Mas como é suposto me manter aqui, com ele parado ao fundo do corredor, conversando com um doutor, sem ainda ter notado a minha presença? Eu notaria a presença dele mesmo sem esforço. Eu o sinto, de longe. Se a Manon não me dissesse que ele estava ali, meu corpo me diria, e meu cérebro também.
Ele está sério, como sempre, além do semblante abatido que pinta o seu rosto nesse momento. Me pergunto o que aconteceu para ele estar no hospital e a preocupação me atinge com força. Não queria estar tão fodidamente necessitada de estar com ele, eu não deveria!
— Vamos cumprimentá-lo, prima? — Manon sugere, me arrancando do transe deliciosamente doloroso.
Com um chacoalhar no ombro, eu ergo o olhar do chão e noto que estamos paradas há tempo suficiente para chamar a atenção, e mesmo que não fosse esse o motivo, Manon faz o favor de acenar e chamar o seu nome.
Custa muito para mim desviar o olhar da sua figura, é quase impossível, tanto que eu luto para olhar para qualquer outro ponto que não seja ele, mas não funciona. Eu simplesmente me vejo vidrada no singelo movimento da sua cabeça virando-se para nós e os seus olhos fitarem os meus com a intensidade avassaladora que me fez falta por dias.
Meu Deus, como eu pude sobreviver sem isso?
— Vamos — Manon me puxa consigo e meus pés nem vacilam.

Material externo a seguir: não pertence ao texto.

-- ==== Sys2Proof/Machine/Record.lean ====
section
/-! DEFINITION. Save records, checkpoint records and frame records (R335 to R340, R421): their layout as bytes, and the
checks of R341 and R421. -/
namespace Sys2Proof.Machine

/-! ### Bytes at offsets -/

/-- A list extended with zeros to n bytes. -/
def padTo (n : Nat) (l : List Byte) : List Byte := l ++ List.replicate (n - l.length) 0

/-- n bytes with pieces at rising offsets, zero elsewhere. -/
def layout (n : Nat) (segs : List (Nat × List Byte)) : List Byte := padTo n (segs.foldl (fun acc p => padTo p.1 acc ++ p.2) [])

/-- The little-endian number of n bytes at an offset. -/
def recN (bs : List Byte) (off n : Nat) : Nat := leNat ((bs.drop off).take n)

/-- Sizes of the register part, the fixed area and the page part (R335), and of a checkpoint slot (R343). -/
def regPart : Nat := 0x44000
def fixedSize : Nat := 0x4000
def pagePart : Nat := 0x100000
def slotSize : Nat := 0x144000
def ckptSize : Nat := 0x1A4000

/-- Magic numbers (R336, R421). -/
def recMagic : Nat := 0xB900
def frameMagic : Nat := 0xB901

/-! ### Reading and writing parts -/

/-- Read n bytes at an offset of the register part; none when a sector fails. -/
def State.regPartRead (s : State) (core : Nat) (a : SaveAt) (off n : Nat) : Option (List Byte) :=
  match a.loft with
  | some o => if ((s.core core).loftBadAt (o + off) n).isSome then none else some (memRead (s.core core).loft (o + off) n)
  | none => match s.physRead none (a.reg + off) n with | .ok bs => some bs | .error _ => none

/-- A read of n bytes at an offset of the register part: in local HBM it acts at the home, and a failing sector, of the loft or of
memory, counts (R94, R104, R392). -/
def State.noteRecord (s : State) (core : Nat) (a : SaveAt) (off n : Nat) : State :=
  match a.loft with
  | some o => if n ≠ 0 && ((s.core core).loftBadAt (o + off) n).isSome then s.eccAdd (some (dieOfCore core)) 1 0 else s
  | none => s.noteReads [(a.reg + off, n)]

/-- Write bytes of a record to memory for a strand of a core: the core's queued stores to those bytes land first, and its L1
lines that hold them are dropped (R149, as for a scalar store; log 21). -/
def State.saveWrite (s : State) (core pa : Nat) (bs : List Byte) : State :=
  ((s.deliverOver core pa bs.length).writeHome none none pa bs).dropL1 core pa bs.length

/-- Write bytes at an offset of the register part. -/
def State.regPartWrite (s : State) (core : Nat) (a : SaveAt) (off : Nat) (bs : List Byte) : State :=
  match a.loft with
  | some o => s.setCore core ((s.core core).loftWrite (o + off) bs)
  | none => s.saveWrite core (a.reg + off) bs

/-- Physical address of page p of a core's scratchpad. -/
def padPage (core p : Nat) : Nat := padBase + core * 0x100000 + p * 0x4000

/-- Deliver the queued stores of a core that meet a range of memory. -/
def State.settleRange (s : State) (core a n : Nat) : State := s.deliverOver core a n

/-! ### The fixed area (R336) -/

/-- A kept entry (R340). -/
def Entry.bytes (e : Entry) : List Byte :=
  (leBytes 8 e.enc.toNat ++ leBytes 8 e.addr.toNat ++ leBytes 8 e.x1.toNat ++ leBytes 8 e.x2.toNat ++ leBytes 8 e.x3.toNat ++ leBytes 8 e.x4.toNat)

/-- n kept entries at an offset, as entries of a mode with SUM and MXR. -/
def readEntries (bs : List Byte) (off n : Nat) (md : Mode) (sum mxr : Bool) : List Entry :=
  (List.range n).map fun i =>
    let f (j : Nat) : Word := w64 (recN bs (off + 48 * i + 8 * j) 8)
    ⟨f 0, f 1, f 2, f 3, f 4, f 5, md, sum, mxr⟩

/-- Does every kept entry decode without illegal-instruction (R58, R354)? A hint does (R76). -/
def State.entriesDecode (s : State) (es : List Entry) : Bool :=
  es.all fun e => e.enc.toNat % 128 == 0x3F && match decode64 e.enc.toNat with | .ok i => s.offered i | .error _ => false

/-- A cancelled copy: 80 bytes. -/
def SavedCopy.bytes (c : SavedCopy) : List Byte :=
  leBytes 48 c.block.toNat ++ leBytes 8 c.dst.toNat ++ leBytes 8 c.src.toNat ++ leBytes 8 (c.k.val + 256 * b2n c.scat) ++ leBytes 8 c.count

/-- A stream port: 96 bytes. -/
def SavedPort.bytes (p : SavedPort) : List Byte :=
  leBytes 1 1 ++ leBytes 1 (b2n p.wr) ++ leBytes 1 p.v.val ++ leBytes 1 p.port ++ leBytes 4 0 ++ leBytes 48 p.block.toNat ++
    leBytes 8 p.base.toNat ++ leBytes 8 p.pos ++ leBytes 24 0

/-- The abandoned wait: kind, group and ticket. -/
def Wait.bytes : Wait → List Byte
  | .gwait g t => leBytes 1 1 ++ leBytes 1 g ++ leBytes 2 0 ++ leBytes 4 t
  | .gbar g t => leBytes 1 2 ++ leBytes 1 g ++ leBytes 2 0 ++ leBytes 4 t
  | .waitpred => leBytes 1 3
  | .acq _ => leBytes 1 4
  | _ => []

/-- Code of a kind of strand. -/
def Kind.code : Kind → Nat
  | .reqHandler => 1 | .repHandler => 2 | _ => 0

/-- `vdirty` of strand k (R171). -/
def State.dirtyMask (s : State) (k : Nat) : Nat :=
  (List.range 32).foldl (fun a n => match (s.strand k).blocks[n]? with | some b => a + 2 ^ n * b2n ((s.core (coreOf k)).block b).dirty | none => a) 0

/-- The CSR slots of a record whose pc is given; with the queue empty `vcp` equals it (R177, R336). -/
def State.csrSlots (s : State) (k : Nat) (pc : Word) : List Byte :=
  let t := s.strand k
  let c := t.csr
  ([pc, if t.idle then setBits pc 0 2 0 else t.vcpWord, c.sstatus, c.stvec, c.sscratch, c.sepc, c.scause, c.stval, c.sie, c.scounteren, c.vmroot, c.shape, c.fx,
    c.fd[0], c.fd[1], c.fd[2], c.fd[3], c.vsi, c.msi, c.lamiss, c.srbase, c.srptr, w64 (s.dirtyMask k), c.instret, w64 t.tread].map
      fun w => leBytes 8 w.toNat).flatten

/-- What a record holds beside the strand's registers. -/
structure RecordHead where
  flags  : Nat
  tag    : Nat
  pc     : Word
  step   : Nat
  wait   : Wait
  kept   : List Entry
  copies : List SavedCopy
  ports  : List SavedPort
  tiles  : List Byte
  exts   : List (Nat × Nat)
  deriving DecidableEq, Repr

/-- The fixed area of strand k's record (R336). -/
def State.fixedArea (s : State) (k : Nat) (h : RecordHead) : List Byte :=
  let t := s.strand k
  layout fixedSize [
    (0x000, leBytes 4 recMagic ++ leBytes 4 h.flags ++ leBytes 8 isaver.toNat ++ leBytes 8 (h.tag % 2 ^ 48)),
    (0x018, leBytes 2 (coreOf k) ++ leBytes 1 (k % 16) ++ leBytes 1 t.kind.code ++ leBytes 1 h.kept.length ++ leBytes 1 h.copies.length),
    (0x020, leBytes 8 t.claim.pack.toNat ++ leBytes 8 t.hold.pack.toNat ++ leBytes 8 t.hpages.toNat ++ leBytes 8 h.step),
    (0x040, ((List.finRange 32).map fun r => leBytes 8 (t.getX r).toNat).flatten),
    (0x140, s.csrSlots k h.pc),
    (0x240, (t.k.toList.map fun v => leBytes 8 v.pack.toNat).flatten),
    (0x280, (t.p.toList.map fun v => leBytes 128 v.toNat).flatten),
    (0x680, (t.sd.toList.map fun r => leBytes 48 r.block.toNat ++ leBytes 16 (b2n r.valid)).flatten),
    (0x880, h.tiles),
    (0x940, ((t.groups.filter fun b => b.pv || b.pt ≠ 0 || b.g ≠ 0).take 4 |>.map fun b => leBytes 1 b.g ++ leBytes 1 (b2n b.pv) ++ leBytes 2 0 ++ leBytes 4 b.pt).flatten),
    (0x960, h.wait.bytes),
    (0x980, ((List.range 4).map fun n => match h.ports.find? fun p => p.port == n with | some p => p.bytes | none => leBytes 96 0).flatten),
    (0xB00, leBytes 8 t.replay.status.toNat ++ leBytes 8 t.replay.len ++ (t.replay.encs.map fun e => leBytes 8 e.toNat).flatten),
    (0xC40, (h.kept.map Entry.bytes).flatten),
    (0x13C0, (h.copies.map SavedCopy.bytes).flatten),
    (0x1DC0, (h.exts.map fun e => leBytes 1 e.1 ++ leBytes 1 0 ++ leBytes 2 e.2).flatten)]

/-! ### The frame record (R421) -/

/-- The frame record of a strand: its frame, and CSR `svcp` (R324). -/
def Strand.frameRecord (t : Strand) : List Byte :=
  layout 0x1000 [
    (0, leBytes 4 frameMagic ++ leBytes 4 t.frame.entries.length),
    (8, leBytes 8 isaver.toNat ++ leBytes 8 t.frame.vsi.toNat ++ leBytes 8 t.frame.msi.toNat ++ leBytes 8 t.csr.svcp.toNat),
    (0x40, (t.frame.entries.map Entry.bytes).flatten)]

/-- Are n bytes at an offset zero? -/
def recZero (bs : List Byte) (p : Nat × Nat) : Bool := recN bs p.1 p.2 == 0

/-- The checks of a frame record, in order (R421). -/
def State.frameOk (s : State) (bs : List Byte) : Bool :=
  let n := recN bs 4 1
  recN bs 0 4 == frameMagic && recN bs 8 8 == isaver.toNat && decide (n ≤ 40) &&
  [(5, 3), (0x28, 0x18), (0x7C0, 0x840)].all (recZero bs) && s.entriesDecode (readEntries bs 0x40 n .u false false)

/-! ### Reading a record -/

/-- Is the record a checkpoint? -/
def recIsCkpt (bs : List Byte) : Bool := recN bs 4 4 % 2 == 1
def recTag (bs : List Byte) : Nat := recN bs 0x10 6
def recClaim (bs : List Byte) : Hold := Hold.unpack (w64 (recN bs 0x20 8))
def recHold (bs : List Byte) : Hold := Hold.unpack (w64 (recN bs 0x28 8))
/-- Recorded page numbers, lowest first. -/
def recPages (bs : List Byte) : List Nat := (List.range 64).filter fun p => (recN bs 0x30 8).testBit p
/-- CSR slot i. -/
def recCsr (bs : List Byte) (i : Nat) : Word := w64 (recN bs (0x140 + 8 * i) 8)
/-- Tile reference of a name: kind, physical tile, core, address (R339). -/
def recTile (bs : List Byte) (m : Nat) : Nat × Nat × Nat × Nat :=
  (recN bs (0x880 + 16 * m) 1, recN bs (0x881 + 16 * m) 1, recN bs (0x882 + 16 * m) 2, recN bs (0x888 + 16 * m) 8)
/-- Block extent of a name. -/
def recExt (bs : List Byte) (n : Nat) : Nat × Nat := (recN bs (0x1DC0 + 4 * n) 1, recN bs (0x1DC2 + 4 * n) 2)
/-- Kept entries and cancelled copies. -/
def recKept (bs : List Byte) (md : Mode) (sum mxr : Bool) : List Entry := readEntries bs 0xC40 (recN bs 0x1C 1) md sum mxr
def recCopies (bs : List Byte) : List SavedCopy :=
  (List.range (recN bs 0x1D 1)).map fun i =>
    let o := 0x13C0 + 80 * i
    let w := recN bs (o + 64) 8
    ⟨BitVec.ofNat 384 (recN bs o 48), w64 (recN bs (o + 48) 8), w64 (recN bs (o + 56) 8), Fin.ofNat 8 w, w.testBit 8, recN bs (o + 72) 8⟩
def recPorts (bs : List Byte) : List SavedPort :=
  (List.range 4).filterMap fun n =>
    let o := 0x980 + 96 * n
    if recN bs o 1 = 0 then none
    else some ⟨recN bs (o + 3) 1 % 4, recN bs (o + 1) 1 == 1, Fin.ofNat 32 (recN bs (o + 2) 1), BitVec.ofNat 384 (recN bs (o + 8) 48),
      w64 (recN bs (o + 56) 8), recN bs (o + 64) 8⟩

/-- The fields of R336 that are zero, beside the step number of a save record. -/
def recZeros : List (Nat × Nat) :=
  [(0x16, 2), (0x1E, 2), (0x40, 8), (0x208, 0x38), (0x900, 0x40), (0x962, 2), (0x968, 0x18), (0xC10, 0x30), (0x1E40, 0x21C0)] ++
  (List.range 8).map (fun i => (0x6B1 + 64 * i, 15)) ++ (List.range 8).map (fun i => (0x884 + 16 * i, 4)) ++
  (List.range 4).map (fun i => (0x942 + 8 * i, 2)) ++ (List.range 4).map (fun i => (0x984 + 96 * i, 4)) ++
  (List.range 4).map (fun i => (0x9C8 + 96 * i, 24)) ++ (List.range 32).map (fun i => (0x1DC1 + 4 * i, 1))

/-- Does a kind-1 reference still find the data of a tag: Lazy for it, or Bound while it holds it (R341 check 3)? -/
def tileHas (c : Core) (p tag : Nat) : Bool :=
  match (c.tile p).st with
  | .lazy g _ | .bound g _ => g == tag
  | _ => false

/-- Check 3 of R341 for one name. -/
def State.refHere (s : State) (core tag : Nat) (r : Nat × Nat × Nat × Nat) : Bool :=
  match r.1 with
  | 1 => r.2.2.1 == core && decide (r.2.1 < 8) && tileHas (s.core core) r.2.1 tag
  | 2 => r.2.2.1 == core
  | _ => true

/-- Check 5 of R341 for one name. -/
def refOk (ck : Bool) (held : Nat) (m : Nat) (r : Nat × Nat × Nat × Nat) : Bool :=
  let a := r.2.2.2
  decide (r.1 ≤ 5) && (if m < held then r.1 ≠ 0 else r.1 = 0) &&
  (match r.1 with
    | 1 | 5 => !ck
    | 2 => !ck && a % 0x1000 == 0 && decide (a + 0xC000 ≤ 0x100000)
    | 3 => a % 0x1000 == 0 && decide (a + 0xC000 ≤ hbmTop)
    | 4 => ck
    | _ => true)

/-- No two names refer to one Lazy tile: a record edited so is not consistent (R339, R341 check 5; log 113). -/
def refsApart (bs : List Byte) : Bool :=
  decide ((((List.range 8).map (recTile bs)).filter fun r => r.1 == 1).map fun r => r.2.1).Nodup

/-- Checks 1 to 5 of R341 on a fixed area, for a resumption on a core. -/
def State.recordOk (s : State) (core : Nat) (bs : List Byte) : Bool :=
  let ck := recIsCkpt bs
  let ver := recN bs 8 8
  let refs := (List.range 8).map fun m => (m, recTile bs m)
  let hold := recHold bs
  recN bs 0 4 == recMagic && decide (recN bs 4 4 < 8) && recZeros.all (recZero bs) && (ck || recN bs 0x38 8 == 0) &&
  (if ck then ver / 256 % 256 == isaver.toNat / 256 % 256 && decide (ver % 256 ≤ isaver.toNat % 256) else ver == isaver.toNat) &&
  refs.all (fun r => s.refHere core (recTag bs) r.2) &&
  decide (recN bs 0x1C 1 ≤ 40) && decide (recN bs 0x1D 1 ≤ 32) && s.entriesDecode (recKept bs .u false false) &&
  refs.all (fun r => refOk ck hold.tiles r.1 r.2) && refsApart bs &&
  (List.range 32).all (fun n => decide (n < hold.blocks) || recExt bs n == (0, 0)) &&
  (ElemTy.ofCode (bits (recCsr bs 11) 24 5)).isSome

end Sys2Proof.Machine
end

Em poucos segundos, estamos na frente do meu algoz, que já dispensou o doutor e está agora com as mãos enfiadas nos bolsos e parecendo uma música do Cigarettes After Sex. Damiano é tão fodido de belo quanto Apocalypse. Melancolicamente lindo mesmo estando um pouco pálido e com bolsas escuras em baixo do olhos.
Vejo de perto agora, e a minha preocupação só se torna maior. Quero perguntar, mas o seu olhar duro em cima de mim me captura, criando uma barreira na minha garganta que impede as palavras de saírem.
— Lucca, que bom te encontrar! — Manon guincha, me soltando para tentar beijar as bochechas dele, que apenas se afasta e estende a mão para ela.
Manon esconde o constrangimento com um sorriso maior, enquanto eu tento esconder o sorriso enviesado que brotou nos meus lábios, mordendo o inferior.
Vejo o verde nos olhos do Damiano ganharem uma tonalidade mais escura, enquanto as faíscas levemente douradas brilham diante do meu pequeno gesto. Ele olha para os meus lábios demoradamente, até subir o olhar para os meus olhos, que prontamente olham para ele de volta, sem se desprenderem.
— É bom encontrar vocês também, e curioso, admito, dado o lugar...— ele responde, e eu sou obrigada a empertigar as costas para conter o arrepio que ouvir a sua voz me trouxe.
Uma fodida semana sem isso e eu não sei como raios me aguentei!
— Ah, isso...— Manon suspira, adotando uma postura mais contida e me puxando pelos ombros — Vim acompanhar a Alexa, é que ela...
Reviro os olhos. Ela vai mesmo falar sobre isso!
— Eu tive que renovar o meu anticoncepcional — interrompo, cuspindo as palavras com um certo veneno tendencioso — Já passou um mês, então...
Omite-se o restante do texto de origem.